*** Block opens ***
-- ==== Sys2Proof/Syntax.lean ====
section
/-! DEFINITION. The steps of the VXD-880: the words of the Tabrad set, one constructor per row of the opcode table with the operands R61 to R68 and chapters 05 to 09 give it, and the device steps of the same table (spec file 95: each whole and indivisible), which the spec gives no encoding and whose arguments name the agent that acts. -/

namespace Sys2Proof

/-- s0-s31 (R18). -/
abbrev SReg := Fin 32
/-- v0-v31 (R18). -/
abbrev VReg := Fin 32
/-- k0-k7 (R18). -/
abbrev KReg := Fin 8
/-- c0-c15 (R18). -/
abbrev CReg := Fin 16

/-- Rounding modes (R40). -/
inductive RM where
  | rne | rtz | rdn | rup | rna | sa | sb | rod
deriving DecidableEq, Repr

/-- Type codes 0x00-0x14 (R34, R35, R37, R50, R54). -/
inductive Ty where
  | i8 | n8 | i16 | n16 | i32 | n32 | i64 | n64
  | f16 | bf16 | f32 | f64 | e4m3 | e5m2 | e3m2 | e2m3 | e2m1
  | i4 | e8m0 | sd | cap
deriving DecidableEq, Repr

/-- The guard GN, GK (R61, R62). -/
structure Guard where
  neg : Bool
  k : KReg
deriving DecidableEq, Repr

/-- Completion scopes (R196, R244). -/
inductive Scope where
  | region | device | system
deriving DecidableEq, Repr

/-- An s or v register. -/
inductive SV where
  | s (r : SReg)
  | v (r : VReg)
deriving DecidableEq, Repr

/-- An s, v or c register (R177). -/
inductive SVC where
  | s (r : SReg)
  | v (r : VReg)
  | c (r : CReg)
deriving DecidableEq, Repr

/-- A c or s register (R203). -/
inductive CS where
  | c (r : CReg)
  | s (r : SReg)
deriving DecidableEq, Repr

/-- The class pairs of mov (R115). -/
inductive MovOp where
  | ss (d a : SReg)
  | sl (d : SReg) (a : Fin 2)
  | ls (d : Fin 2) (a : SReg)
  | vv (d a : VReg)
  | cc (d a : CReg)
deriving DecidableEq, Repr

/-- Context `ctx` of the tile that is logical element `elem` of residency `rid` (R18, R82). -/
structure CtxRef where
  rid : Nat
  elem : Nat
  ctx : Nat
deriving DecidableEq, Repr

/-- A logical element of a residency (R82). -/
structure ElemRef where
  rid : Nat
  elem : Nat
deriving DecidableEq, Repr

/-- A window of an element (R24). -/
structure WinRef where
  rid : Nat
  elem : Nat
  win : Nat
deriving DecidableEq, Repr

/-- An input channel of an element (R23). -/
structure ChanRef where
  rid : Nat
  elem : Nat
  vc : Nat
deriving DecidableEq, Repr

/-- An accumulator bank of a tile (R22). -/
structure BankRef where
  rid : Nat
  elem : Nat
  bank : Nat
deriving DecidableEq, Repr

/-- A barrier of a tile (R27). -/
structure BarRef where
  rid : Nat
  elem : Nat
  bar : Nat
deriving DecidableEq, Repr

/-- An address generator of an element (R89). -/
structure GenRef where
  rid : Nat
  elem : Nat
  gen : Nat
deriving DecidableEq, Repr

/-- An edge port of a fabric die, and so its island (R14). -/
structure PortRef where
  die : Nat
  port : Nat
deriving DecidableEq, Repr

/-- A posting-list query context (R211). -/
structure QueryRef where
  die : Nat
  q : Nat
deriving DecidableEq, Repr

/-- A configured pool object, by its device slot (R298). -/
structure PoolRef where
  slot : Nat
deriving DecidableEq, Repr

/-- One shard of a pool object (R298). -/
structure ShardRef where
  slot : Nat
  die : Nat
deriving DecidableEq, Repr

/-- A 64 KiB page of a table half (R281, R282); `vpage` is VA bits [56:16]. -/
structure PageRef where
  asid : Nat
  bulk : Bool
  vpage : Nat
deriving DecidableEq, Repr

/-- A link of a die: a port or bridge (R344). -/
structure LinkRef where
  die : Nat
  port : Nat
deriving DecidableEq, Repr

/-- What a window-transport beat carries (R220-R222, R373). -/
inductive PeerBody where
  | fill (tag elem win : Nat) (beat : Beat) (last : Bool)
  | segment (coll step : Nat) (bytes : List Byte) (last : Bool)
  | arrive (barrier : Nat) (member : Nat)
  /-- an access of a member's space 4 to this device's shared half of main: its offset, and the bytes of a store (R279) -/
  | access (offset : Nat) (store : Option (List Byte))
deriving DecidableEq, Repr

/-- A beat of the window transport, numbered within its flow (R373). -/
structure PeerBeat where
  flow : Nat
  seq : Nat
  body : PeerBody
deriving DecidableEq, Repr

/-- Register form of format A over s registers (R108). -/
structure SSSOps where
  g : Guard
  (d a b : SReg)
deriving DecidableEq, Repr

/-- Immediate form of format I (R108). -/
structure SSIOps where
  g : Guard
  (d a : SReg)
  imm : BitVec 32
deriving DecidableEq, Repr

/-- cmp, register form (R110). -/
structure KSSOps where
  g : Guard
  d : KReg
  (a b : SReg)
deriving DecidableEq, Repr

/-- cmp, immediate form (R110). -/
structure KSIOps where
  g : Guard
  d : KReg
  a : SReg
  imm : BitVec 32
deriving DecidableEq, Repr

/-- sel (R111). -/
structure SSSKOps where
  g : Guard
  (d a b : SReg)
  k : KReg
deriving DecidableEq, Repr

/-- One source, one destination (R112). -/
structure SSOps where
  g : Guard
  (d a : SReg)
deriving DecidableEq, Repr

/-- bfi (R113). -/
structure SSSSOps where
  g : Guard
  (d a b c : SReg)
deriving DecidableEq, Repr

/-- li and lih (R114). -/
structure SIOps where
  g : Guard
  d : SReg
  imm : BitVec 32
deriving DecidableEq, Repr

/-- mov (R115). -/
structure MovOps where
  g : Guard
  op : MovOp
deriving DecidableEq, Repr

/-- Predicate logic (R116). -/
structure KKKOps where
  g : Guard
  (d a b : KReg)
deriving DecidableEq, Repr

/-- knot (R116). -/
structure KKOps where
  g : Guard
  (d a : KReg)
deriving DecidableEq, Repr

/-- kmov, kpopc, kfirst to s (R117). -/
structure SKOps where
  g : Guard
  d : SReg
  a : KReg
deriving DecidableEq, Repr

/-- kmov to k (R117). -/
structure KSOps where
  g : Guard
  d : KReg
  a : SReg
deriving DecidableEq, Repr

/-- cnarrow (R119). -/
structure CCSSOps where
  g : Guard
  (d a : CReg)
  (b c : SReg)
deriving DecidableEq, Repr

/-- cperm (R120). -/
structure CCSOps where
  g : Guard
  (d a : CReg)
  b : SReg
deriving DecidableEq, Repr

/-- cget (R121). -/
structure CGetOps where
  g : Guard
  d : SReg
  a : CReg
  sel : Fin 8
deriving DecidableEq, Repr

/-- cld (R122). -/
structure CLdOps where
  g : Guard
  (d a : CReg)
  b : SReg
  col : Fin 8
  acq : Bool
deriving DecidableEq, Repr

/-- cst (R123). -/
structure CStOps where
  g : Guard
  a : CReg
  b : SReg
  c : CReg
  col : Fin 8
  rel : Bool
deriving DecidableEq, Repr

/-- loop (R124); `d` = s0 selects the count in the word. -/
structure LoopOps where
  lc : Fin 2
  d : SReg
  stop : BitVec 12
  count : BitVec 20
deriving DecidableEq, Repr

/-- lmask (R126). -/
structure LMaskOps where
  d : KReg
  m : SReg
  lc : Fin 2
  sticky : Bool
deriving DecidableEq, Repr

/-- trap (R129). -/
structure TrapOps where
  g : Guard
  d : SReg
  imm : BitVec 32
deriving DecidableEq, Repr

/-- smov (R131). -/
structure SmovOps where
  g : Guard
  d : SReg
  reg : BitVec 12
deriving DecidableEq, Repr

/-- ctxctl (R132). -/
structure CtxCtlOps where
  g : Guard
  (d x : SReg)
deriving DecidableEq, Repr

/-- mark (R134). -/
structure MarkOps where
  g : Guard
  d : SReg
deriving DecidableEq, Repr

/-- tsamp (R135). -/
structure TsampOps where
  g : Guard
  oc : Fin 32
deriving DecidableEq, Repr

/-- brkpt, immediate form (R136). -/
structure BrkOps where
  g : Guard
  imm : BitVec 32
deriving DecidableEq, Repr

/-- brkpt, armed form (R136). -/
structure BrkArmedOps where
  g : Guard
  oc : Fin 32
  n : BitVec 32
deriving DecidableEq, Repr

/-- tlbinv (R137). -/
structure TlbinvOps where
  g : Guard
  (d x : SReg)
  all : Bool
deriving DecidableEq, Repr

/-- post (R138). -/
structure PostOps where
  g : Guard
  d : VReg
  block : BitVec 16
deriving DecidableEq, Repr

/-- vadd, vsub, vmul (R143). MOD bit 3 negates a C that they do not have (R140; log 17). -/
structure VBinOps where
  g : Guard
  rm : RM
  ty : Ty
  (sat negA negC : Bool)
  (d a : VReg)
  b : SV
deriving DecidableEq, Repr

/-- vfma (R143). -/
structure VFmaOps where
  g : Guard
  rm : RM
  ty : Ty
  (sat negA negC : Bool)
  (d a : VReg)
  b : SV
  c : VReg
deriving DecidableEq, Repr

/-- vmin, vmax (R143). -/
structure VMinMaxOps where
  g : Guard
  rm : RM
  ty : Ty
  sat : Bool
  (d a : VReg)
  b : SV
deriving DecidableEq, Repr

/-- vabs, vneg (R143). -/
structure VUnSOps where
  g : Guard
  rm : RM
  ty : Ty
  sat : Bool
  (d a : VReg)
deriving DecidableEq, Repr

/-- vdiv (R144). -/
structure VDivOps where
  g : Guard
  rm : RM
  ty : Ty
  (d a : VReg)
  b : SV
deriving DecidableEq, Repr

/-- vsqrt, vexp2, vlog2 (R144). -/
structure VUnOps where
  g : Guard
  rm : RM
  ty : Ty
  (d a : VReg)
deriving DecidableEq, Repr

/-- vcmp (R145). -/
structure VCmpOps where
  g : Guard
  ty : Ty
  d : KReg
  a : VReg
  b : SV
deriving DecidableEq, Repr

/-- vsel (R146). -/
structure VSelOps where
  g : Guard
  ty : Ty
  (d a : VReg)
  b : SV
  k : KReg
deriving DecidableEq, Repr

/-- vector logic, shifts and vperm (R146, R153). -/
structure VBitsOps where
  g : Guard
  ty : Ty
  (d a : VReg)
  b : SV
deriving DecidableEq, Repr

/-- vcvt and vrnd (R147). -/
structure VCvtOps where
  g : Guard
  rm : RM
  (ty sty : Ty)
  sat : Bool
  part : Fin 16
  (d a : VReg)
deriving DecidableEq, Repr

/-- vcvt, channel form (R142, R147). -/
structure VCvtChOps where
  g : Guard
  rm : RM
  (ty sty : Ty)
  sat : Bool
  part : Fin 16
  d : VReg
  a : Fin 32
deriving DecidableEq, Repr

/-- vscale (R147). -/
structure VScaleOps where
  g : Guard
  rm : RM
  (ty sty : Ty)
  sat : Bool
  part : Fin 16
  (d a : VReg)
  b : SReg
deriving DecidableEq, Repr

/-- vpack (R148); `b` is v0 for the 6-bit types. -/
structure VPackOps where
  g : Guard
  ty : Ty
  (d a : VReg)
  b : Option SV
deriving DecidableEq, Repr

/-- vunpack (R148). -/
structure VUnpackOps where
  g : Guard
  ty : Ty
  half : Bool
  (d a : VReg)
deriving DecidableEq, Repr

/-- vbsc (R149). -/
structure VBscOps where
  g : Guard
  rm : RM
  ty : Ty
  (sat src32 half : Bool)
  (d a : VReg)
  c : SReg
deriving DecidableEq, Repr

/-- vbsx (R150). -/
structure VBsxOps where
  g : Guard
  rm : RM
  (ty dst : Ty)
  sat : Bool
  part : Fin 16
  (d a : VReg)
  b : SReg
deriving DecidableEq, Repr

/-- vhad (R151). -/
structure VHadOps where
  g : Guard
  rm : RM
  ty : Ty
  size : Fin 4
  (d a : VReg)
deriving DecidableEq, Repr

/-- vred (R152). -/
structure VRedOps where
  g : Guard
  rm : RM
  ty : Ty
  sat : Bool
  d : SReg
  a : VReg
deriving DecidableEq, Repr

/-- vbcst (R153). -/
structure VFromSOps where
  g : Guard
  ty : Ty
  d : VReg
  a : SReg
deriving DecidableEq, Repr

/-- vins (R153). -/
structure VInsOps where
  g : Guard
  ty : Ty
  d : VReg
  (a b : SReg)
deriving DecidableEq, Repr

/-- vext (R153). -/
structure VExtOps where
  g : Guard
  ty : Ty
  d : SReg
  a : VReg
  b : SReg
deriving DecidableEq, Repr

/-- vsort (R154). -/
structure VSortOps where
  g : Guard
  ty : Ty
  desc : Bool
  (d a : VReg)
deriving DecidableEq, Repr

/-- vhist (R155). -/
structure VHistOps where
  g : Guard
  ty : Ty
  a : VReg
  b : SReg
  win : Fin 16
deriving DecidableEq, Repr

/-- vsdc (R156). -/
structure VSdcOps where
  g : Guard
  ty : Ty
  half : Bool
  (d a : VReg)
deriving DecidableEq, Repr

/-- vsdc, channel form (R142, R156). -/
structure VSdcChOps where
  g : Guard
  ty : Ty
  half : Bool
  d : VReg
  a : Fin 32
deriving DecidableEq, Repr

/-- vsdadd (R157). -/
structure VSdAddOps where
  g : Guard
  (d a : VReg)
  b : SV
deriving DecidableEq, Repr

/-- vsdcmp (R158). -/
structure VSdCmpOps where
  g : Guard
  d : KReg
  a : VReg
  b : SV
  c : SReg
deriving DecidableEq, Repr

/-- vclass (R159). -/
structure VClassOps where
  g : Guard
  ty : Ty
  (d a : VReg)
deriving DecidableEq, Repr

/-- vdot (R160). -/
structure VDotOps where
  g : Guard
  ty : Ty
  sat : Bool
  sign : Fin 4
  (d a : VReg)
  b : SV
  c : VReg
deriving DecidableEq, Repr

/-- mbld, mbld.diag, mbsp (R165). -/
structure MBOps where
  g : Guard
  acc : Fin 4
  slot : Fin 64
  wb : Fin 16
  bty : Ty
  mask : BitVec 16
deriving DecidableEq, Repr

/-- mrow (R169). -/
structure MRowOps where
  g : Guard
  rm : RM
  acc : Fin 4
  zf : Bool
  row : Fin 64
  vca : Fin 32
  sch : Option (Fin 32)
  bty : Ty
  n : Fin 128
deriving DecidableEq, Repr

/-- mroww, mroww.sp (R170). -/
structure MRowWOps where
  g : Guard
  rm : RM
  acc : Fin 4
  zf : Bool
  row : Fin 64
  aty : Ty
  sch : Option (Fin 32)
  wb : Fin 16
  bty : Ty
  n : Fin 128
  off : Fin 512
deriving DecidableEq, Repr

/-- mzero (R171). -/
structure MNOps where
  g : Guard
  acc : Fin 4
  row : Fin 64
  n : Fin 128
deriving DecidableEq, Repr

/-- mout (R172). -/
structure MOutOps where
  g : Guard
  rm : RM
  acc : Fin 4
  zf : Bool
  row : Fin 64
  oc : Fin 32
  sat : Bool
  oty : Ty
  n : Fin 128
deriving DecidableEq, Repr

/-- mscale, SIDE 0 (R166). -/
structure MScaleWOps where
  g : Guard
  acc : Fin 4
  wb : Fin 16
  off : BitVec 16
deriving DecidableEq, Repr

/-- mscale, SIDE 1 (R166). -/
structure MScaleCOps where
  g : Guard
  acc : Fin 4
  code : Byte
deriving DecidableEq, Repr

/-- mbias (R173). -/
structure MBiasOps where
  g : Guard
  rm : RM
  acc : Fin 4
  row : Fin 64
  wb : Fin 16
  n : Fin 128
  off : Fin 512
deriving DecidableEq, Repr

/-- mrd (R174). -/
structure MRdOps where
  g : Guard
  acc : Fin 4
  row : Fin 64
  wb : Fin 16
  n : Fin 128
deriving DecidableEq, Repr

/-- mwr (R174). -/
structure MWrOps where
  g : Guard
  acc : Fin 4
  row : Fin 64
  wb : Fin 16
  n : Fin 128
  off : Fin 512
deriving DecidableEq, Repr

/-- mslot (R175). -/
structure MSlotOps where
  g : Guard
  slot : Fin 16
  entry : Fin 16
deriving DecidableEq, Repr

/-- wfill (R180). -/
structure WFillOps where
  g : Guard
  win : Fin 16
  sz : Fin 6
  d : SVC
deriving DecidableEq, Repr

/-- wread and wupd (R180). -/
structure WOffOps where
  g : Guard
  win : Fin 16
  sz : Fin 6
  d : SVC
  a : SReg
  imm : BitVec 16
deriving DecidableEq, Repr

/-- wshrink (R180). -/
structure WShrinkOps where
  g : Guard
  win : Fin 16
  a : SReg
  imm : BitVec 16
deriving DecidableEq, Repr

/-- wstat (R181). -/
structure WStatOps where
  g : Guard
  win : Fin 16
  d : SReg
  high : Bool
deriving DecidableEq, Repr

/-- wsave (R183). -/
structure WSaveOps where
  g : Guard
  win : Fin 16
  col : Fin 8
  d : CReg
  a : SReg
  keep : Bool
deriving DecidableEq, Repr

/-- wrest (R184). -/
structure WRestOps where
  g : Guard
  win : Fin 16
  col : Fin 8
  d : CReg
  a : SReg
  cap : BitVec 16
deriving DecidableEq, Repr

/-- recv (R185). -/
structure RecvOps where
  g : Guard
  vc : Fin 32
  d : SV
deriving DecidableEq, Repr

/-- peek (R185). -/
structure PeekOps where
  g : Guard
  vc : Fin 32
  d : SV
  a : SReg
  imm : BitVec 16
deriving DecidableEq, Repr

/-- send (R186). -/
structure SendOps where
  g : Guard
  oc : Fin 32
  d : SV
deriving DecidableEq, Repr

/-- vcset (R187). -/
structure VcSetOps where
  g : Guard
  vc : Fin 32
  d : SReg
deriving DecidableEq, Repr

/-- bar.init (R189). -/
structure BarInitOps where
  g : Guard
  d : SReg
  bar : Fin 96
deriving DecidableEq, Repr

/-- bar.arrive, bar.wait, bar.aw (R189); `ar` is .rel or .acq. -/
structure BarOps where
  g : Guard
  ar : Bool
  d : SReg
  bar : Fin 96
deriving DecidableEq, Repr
*** Block closes ***
*** Block opens ***
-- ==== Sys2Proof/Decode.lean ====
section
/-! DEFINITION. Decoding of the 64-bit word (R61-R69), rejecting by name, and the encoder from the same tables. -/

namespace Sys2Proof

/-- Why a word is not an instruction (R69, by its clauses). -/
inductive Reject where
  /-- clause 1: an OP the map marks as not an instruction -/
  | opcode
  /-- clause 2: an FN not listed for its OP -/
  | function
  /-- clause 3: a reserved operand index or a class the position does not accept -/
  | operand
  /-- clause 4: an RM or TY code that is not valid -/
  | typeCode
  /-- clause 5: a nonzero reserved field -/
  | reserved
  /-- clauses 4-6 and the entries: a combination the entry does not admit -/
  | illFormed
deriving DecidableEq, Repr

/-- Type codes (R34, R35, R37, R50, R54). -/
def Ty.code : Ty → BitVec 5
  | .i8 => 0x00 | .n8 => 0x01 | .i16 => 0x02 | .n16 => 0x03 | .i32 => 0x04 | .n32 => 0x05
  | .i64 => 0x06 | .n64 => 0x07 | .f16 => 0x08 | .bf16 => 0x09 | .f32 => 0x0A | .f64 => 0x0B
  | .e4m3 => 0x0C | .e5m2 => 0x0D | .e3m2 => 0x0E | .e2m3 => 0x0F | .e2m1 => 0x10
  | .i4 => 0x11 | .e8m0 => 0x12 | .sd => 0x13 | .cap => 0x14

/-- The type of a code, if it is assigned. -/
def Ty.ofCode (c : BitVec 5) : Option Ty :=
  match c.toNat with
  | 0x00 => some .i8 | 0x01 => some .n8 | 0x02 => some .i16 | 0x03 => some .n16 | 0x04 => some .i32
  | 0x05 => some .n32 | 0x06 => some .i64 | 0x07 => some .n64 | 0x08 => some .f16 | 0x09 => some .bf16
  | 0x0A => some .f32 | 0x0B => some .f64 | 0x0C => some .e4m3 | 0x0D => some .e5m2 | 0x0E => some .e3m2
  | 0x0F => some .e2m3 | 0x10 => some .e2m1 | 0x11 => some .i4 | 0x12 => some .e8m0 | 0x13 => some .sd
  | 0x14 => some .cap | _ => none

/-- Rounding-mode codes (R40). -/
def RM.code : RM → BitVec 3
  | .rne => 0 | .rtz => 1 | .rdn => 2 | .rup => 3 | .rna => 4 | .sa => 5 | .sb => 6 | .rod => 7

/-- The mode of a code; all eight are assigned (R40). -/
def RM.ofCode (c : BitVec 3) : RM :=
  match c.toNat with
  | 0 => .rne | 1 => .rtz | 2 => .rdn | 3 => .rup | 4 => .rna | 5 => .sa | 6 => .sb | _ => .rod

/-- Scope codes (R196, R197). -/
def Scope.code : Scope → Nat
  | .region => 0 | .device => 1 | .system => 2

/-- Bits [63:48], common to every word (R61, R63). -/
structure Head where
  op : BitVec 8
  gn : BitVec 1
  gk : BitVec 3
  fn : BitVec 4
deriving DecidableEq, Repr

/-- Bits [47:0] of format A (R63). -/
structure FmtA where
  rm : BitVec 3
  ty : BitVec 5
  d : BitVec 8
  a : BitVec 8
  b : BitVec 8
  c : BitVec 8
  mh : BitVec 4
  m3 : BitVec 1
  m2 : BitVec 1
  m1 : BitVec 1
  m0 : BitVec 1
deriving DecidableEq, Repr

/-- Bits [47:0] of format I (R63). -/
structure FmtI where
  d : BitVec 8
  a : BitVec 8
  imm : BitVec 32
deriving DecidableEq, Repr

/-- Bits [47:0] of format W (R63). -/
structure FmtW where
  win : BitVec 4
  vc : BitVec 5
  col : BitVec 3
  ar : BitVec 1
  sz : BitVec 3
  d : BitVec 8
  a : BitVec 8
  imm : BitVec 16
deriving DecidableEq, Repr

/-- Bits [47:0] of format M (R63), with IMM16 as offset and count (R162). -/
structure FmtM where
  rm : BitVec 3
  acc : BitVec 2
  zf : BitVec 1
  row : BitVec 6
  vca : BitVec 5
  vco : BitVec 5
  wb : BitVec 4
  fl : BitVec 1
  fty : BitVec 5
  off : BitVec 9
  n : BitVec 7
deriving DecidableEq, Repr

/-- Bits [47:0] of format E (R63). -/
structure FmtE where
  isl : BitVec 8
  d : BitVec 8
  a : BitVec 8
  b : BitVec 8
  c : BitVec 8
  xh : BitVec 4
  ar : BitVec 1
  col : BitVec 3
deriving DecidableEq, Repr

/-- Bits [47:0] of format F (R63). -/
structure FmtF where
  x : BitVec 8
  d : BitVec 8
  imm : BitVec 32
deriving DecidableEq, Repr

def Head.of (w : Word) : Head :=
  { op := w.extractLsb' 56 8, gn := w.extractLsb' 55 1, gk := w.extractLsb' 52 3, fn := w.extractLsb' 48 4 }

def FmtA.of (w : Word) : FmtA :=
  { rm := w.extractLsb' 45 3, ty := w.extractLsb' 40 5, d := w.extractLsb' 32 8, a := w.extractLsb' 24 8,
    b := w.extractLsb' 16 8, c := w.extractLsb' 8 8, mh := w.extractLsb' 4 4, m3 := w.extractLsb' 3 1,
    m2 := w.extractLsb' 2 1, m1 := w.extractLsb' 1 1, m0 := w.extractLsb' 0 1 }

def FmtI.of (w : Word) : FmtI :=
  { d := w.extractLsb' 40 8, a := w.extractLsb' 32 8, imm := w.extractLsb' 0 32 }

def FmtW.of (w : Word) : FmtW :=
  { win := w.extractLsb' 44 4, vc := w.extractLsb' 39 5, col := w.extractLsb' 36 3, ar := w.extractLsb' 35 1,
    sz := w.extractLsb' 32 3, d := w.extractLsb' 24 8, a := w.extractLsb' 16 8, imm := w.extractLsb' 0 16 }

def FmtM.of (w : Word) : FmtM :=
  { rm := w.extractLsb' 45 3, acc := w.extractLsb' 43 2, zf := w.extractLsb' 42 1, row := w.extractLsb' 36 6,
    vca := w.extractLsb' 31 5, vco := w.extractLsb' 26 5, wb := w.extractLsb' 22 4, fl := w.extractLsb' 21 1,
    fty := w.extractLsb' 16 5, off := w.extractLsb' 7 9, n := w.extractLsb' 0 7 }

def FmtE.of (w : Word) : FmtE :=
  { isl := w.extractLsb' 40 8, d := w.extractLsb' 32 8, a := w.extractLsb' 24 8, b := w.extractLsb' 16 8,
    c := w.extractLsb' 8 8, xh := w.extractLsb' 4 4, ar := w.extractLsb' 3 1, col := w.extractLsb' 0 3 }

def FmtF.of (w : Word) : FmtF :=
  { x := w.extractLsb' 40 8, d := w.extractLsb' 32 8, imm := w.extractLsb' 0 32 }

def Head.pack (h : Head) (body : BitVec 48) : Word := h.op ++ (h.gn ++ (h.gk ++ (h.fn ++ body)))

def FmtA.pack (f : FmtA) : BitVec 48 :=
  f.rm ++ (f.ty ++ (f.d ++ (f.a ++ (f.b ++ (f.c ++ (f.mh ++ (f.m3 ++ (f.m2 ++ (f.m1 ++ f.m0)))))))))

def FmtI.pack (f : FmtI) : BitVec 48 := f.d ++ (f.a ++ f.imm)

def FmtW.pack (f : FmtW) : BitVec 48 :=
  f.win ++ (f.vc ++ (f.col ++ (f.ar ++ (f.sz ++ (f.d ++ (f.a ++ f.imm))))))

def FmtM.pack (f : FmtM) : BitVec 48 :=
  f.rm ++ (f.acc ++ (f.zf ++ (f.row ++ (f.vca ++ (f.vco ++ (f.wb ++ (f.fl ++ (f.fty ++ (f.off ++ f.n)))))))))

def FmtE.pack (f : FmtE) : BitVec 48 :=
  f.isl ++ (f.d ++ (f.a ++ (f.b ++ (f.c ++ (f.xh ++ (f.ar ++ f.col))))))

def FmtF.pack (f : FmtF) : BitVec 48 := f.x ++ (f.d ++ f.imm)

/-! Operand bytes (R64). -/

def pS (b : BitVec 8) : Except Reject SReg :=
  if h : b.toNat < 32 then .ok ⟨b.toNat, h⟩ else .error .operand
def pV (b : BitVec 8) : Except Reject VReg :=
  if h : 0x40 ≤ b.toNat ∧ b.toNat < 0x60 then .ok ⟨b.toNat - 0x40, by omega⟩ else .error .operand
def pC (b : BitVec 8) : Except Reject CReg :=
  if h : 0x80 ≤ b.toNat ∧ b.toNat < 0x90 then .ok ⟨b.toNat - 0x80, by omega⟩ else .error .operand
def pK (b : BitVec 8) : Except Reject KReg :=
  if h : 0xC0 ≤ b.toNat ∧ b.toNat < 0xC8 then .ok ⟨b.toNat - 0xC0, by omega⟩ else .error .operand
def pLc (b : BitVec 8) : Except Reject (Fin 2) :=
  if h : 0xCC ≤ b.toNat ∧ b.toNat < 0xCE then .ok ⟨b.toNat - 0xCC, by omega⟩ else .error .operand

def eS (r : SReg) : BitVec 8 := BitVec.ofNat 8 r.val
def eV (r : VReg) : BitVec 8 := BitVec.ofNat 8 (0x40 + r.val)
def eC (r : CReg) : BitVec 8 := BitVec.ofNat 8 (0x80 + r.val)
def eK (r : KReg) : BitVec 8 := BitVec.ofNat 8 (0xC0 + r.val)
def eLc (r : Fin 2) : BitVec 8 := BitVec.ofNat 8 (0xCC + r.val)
*** Block closes ***
**The problem**
Check each line of the listing above. Copy it if it holds the string "format".

**Exercise response**
/-- Register form of format A over s registers (R108). -/
/-- Immediate form of format I (R108). -/
/-- Bits [47:0] of format A (R63). -/
/-- Bits [47:0] of format I (R63). -/
/-- Bits [47:0] of format W (R63). -/
/-- Bits [47:0] of format M (R63), with IMM16 as offset and count (R162). -/
/-- Bits [47:0] of format E (R63). -/
/-- Bits [47:0] of format F (R63). -/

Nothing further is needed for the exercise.